Example in the diocese: Parishes of St. Anthony, Little Flower, Holy Spirit and St. Louis
worked together to schedule dates for teens and parents to sell concessions at the Akron
Aeros games for a season, with funds raised distributed to each parish program. This
would have been too large of a commitment for any one parish, but with the games
divided up, it worked so well in 2009 that they are doing it again in 2010.

A local Catholic high school campus ministry program collaborates with neighboring
parishes to plan a mission-in-the-city week or other mutually beneficial program.

Two neighboring parishes decide to combine select programs. An example could be

combining Vacation Bible School and Confirmation. Both parishes collaboratively plan
the schedules and curriculum as well as recruit adult catechists and teen volunteers. VBS
is held at St. As and Confirmation preparation sessions are held at St. Bs. Ordering of
supplies and logistical set up is the responsibility of the parish site. The two parishes
split the costs.

Eight Elements of Successful Multiple Parish Ministry

(courtesy of Doug Tooke, Catholic Youth Rural Outreach, Diocese of Helena)

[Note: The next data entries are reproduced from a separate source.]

theorem retainNs_kept (nsid) (s : State) : Kept s (retainNs nsid s) := by
  unfold retainNs
  split
  · exact Kept.refl _
  · extract_lets v1 v2 v3 v4
    unfold v2
    split
    · exact Kept.refl _
    · refine Kept.ite (fun _ => ?_) (fun _ => ?_)
      · exact Kept.refl _
      · extract_lets v5
        refine Kept.trans ?_ (retainRec_kept ..)
        exact freeStrokes_kept ..

theorem retainBoundary_kept (s : State) : Kept s (retainBoundary s) := by
  unfold retainBoundary
  refine Kept.ite (fun _ => ?_) (fun _ => ?_)
  · exact Kept.refl _
  · refine Kept.foldl (fun a x => ?_) ?_
    · refine Kept.ite (fun _ => ?_) (fun _ => ?_)
      · exact retainNs_kept ..
      · exact Kept.refl _
    · exact Kept.refl _

/-! ### Sys2Proof/Machine/Qos.lean -/

theorem noteSpill_kept (f) (s : State) : Kept s (noteSpill f s) := by
  unfold noteSpill
  extract_lets v1 v2
  exact Kept.upd rfl rfl rfl rfl rfl rfl

theorem charge_kept (f c n) (s : State) : Kept s (charge f c n s) := by
  unfold charge
  extract_lets v1 v2
  refine Kept.ite (fun _ => ?_) (fun _ => ?_)
  · refine Kept.ite (fun _ => ?_) (fun _ => ?_)
    · exact noteSpill_kept ..
    · exact Kept.refl _
  · refine Kept.ite (fun _ => ?_) (fun _ => ?_)
    · exact setFn_kept ..
    · exact setFn_kept ..

theorem setCapacity_kept (s : State) : Kept s (setCapacity s) := by
  unfold setCapacity
  extract_lets v1 v2
  refine Kept.trans ?_ (setF_kept ..)
  refine Kept.trans ?_ (setF_kept ..)
  exact setF_kept ..

theorem applyGrant_kept (c g) (s : State) : Kept s (applyGrant c g s) := by
  unfold applyGrant
  extract_lets v1 v2
  exact setFn_kept ..

theorem lapseGrants_kept (s : State) : Kept s (lapseGrants s) := by
  unfold lapseGrants
  exact Kept.upd rfl rfl rfl rfl rfl rfl

theorem latchQos_kept (s : State) : Kept s (latchQos s) := by
  unfold latchQos
  exact Kept.upd rfl rfl rfl rfl rfl rfl

theorem showGrants_kept (s : State) : Kept s (showGrants s) := by
  unfold showGrants
  refine Kept.foldl (fun a x => ?_) ?_
  · refine Kept.trans ?_ (setF_kept ..)
    exact setF_kept ..
  · exact Kept.refl _

theorem qosBoundary_kept (scale) (s : State) : Kept s (qosBoundary scale s) := by
  unfold qosBoundary
  extract_lets v1 v2 v3 v4 v5 v6 v7
  have h8 : Kept s v1 := by
    unfold v1
    refine Kept.trans ?_ (setF_kept ..)
    refine Kept.trans ?_ (setCapacity_kept ..)
    refine Kept.trans ?_ (latchQos_kept ..)
    exact lapseGrants_kept ..
  clear_value v1
  have h9 : Kept s v6 := by
    unfold v6
    unfold v5
    refine Kept.foldl (fun a x => ?_) ?_
    · exact applyGrant_kept ..
    · refine Kept.foldl (fun a x => ?_) ?_
      · exact applyGrant_kept ..
      · refine Kept.foldl (fun a x => ?_) ?_
        · exact applyGrant_kept ..
        · assumption
  clear_value v6
  refine Kept.trans ?_ (showGrants_kept ..)
  refine Kept.trans ?_ (setF_kept ..)
  refine Kept.trans ?_ (Kept.upd rfl rfl rfl rfl rfl rfl)
  assumption

/-! ### Sys2Proof/Machine/Ink.lean -/

theorem setInkBank_kept (b x) (s : State) : Kept s (setInkBank b x s) := by
  unfold setInkBank
  exact Kept.upd rfl rfl rfl rfl rfl rfl

theorem showInk_kept (s : State) : Kept s (showInk s) := by
  unfold showInk
  refine Kept.trans ?_ (setF_kept ..)
  refine Kept.foldl (fun a x => ?_) ?_
  · refine Kept.trans ?_ (setF_kept ..)
    exact setF_kept ..
  · exact Kept.refl _

theorem setInkWin_kept (k w) (s : State) : Kept s (setInkWin k w s) := by
  unfold setInkWin
  exact Kept.upd rfl rfl rfl rfl rfl rfl

theorem inkReport_kept (who mask) (s : State) : Kept s (inkReport who mask s) := by
  unfold inkReport
  split
  · exact Kept.refl _
  · exact setReg_kept ..
  · exact setInkWin_kept ..

theorem inkPulses_kept (who n) (s : State) : Kept s (inkPulses who n s) := by
  unfold inkPulses
  split
  · exact Kept.refl _
  · exact setF_kept ..
  · exact setInkWin_kept ..

theorem inkStart_kept (who op addr data) (s : State) : Kept s (inkStart who op addr data s) := by
  unfold inkStart
  split
  · exact inkReport_kept ..
  · extract_lets v1 v2
    refine Kept.trans ?_ (showInk_kept ..)
    exact setInkBank_kept ..

theorem execInkProgram_kept (who addr data) (s : State) : KeptO s (execInkProgram who addr data s) := by
  unfold execInkProgram
  refine KeptO.next ?_
  refine Kept.ite (fun _ => ?_) (fun _ => ?_)
  · exact inkStart_kept ..
  · exact Kept.refl _

theorem execInkErase_kept (who addr) (s : State) : KeptO s (execInkErase who addr s) := by
  unfold execInkErase
  refine KeptO.next ?_
  refine Kept.ite (fun _ => ?_) (fun _ => ?_)
  · exact inkStart_kept ..
  · exact Kept.refl _

theorem inkWriteBytes_kept (addr bs) (s : State) : Kept s (inkWriteBytes addr bs s) := by
  unfold inkWriteBytes
  exact Kept.upd rfl rfl rfl rfl rfl rfl

theorem inkEraseSector_kept (addr) (s : State) : Kept s (inkEraseSector addr s) := by
  unfold inkEraseSector
  exact Kept.upd rfl rfl rfl rfl rfl rfl

theorem inkApply_kept (o) (s : State) : Kept s (inkApply o s) := by
  unfold inkApply
  refine Kept.ite (fun _ => ?_) (fun _ => ?_)
  · exact inkEraseSector_kept ..
  · exact inkWriteBytes_kept ..

theorem listSector_kept (o spare) (s : State) : Kept s (listSector o spare s) := by
  unfold listSector
  extract_lets v1 v2 v3 v4 v5 v6
  have h7 : Kept s v6 := by
    unfold v6
    refine Kept.ite (fun _ => ?_) (fun _ => ?_)
    · exact Kept.upd rfl rfl rfl rfl rfl rfl
    · exact Kept.refl _
  clear_value v6
  refine Kept.trans ?_ (blot_kept ..)
  refine Kept.trans ?_ (setInkBank_kept ..)
  assumption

The key is staying Christ-centered, but also considering the many human aspects to be addressed
for a strong program:
Figure 2







Prayer &



How can you select which CYM model will work best for your community?
Through prayer, consultation with teens and their parents, and considering questions such
as these:

What is the direction of your parish in regards to the Diocesan Pastoral Plan? This may give you a
specific starting point if you are to combine or collaborate with another community (or two or three).
What financial commitment can the parish make to youth ministry? Budget should consider not only
salary and benefits (including continuing education/conferences), but office space, materials,
equipment, food and program supplies. Contact the OY&YAM for a sample budget worksheet.
How many high school aged teens are registered in your parish now? How many intermediate grade
students do you have who will be teens in the next couple of years? These numbers may help you to
understand how many teens you are to be connecting to the faith community in one way or another.
What physical space do you have at your facilities for youth programs and events? Can you add teen
faith-sharing groups, CCD-style classes, leadership training sessions, etc., or do you need to look at
working with a nearby parish to accomplish these elements?
How many adults have the gifts, skills and time to work with the young people? Can you adequately
recruit, train and support these adults in the important work to which they are called?
How vibrant is the parish as a whole? Do teens feel at home when they come for Mass? Are there
enough other Church ministries in which they can be included/mentored/involved?
Are there cultural needs to be addressed that may be shared with other parishes in the area? (For
example, Spanish speaking families, inter-city urban issues, etc.)

Realizing we cannot be all things to all people, we know we cannot achieve all the goals and
components in youth ministry alone. We must look to building up teams of caring adults within
our parish and in the larger faith community. Ultimately, we should all have CYM, as in Christ
in youth ministry. Use whatever model best suits your parish, be it Comprehensive, Combined,
Cooperative, Clearinghouse or Collaborative; and pray for the Holy Spirits continual assistance
as we serve to bring teens closer to Christ.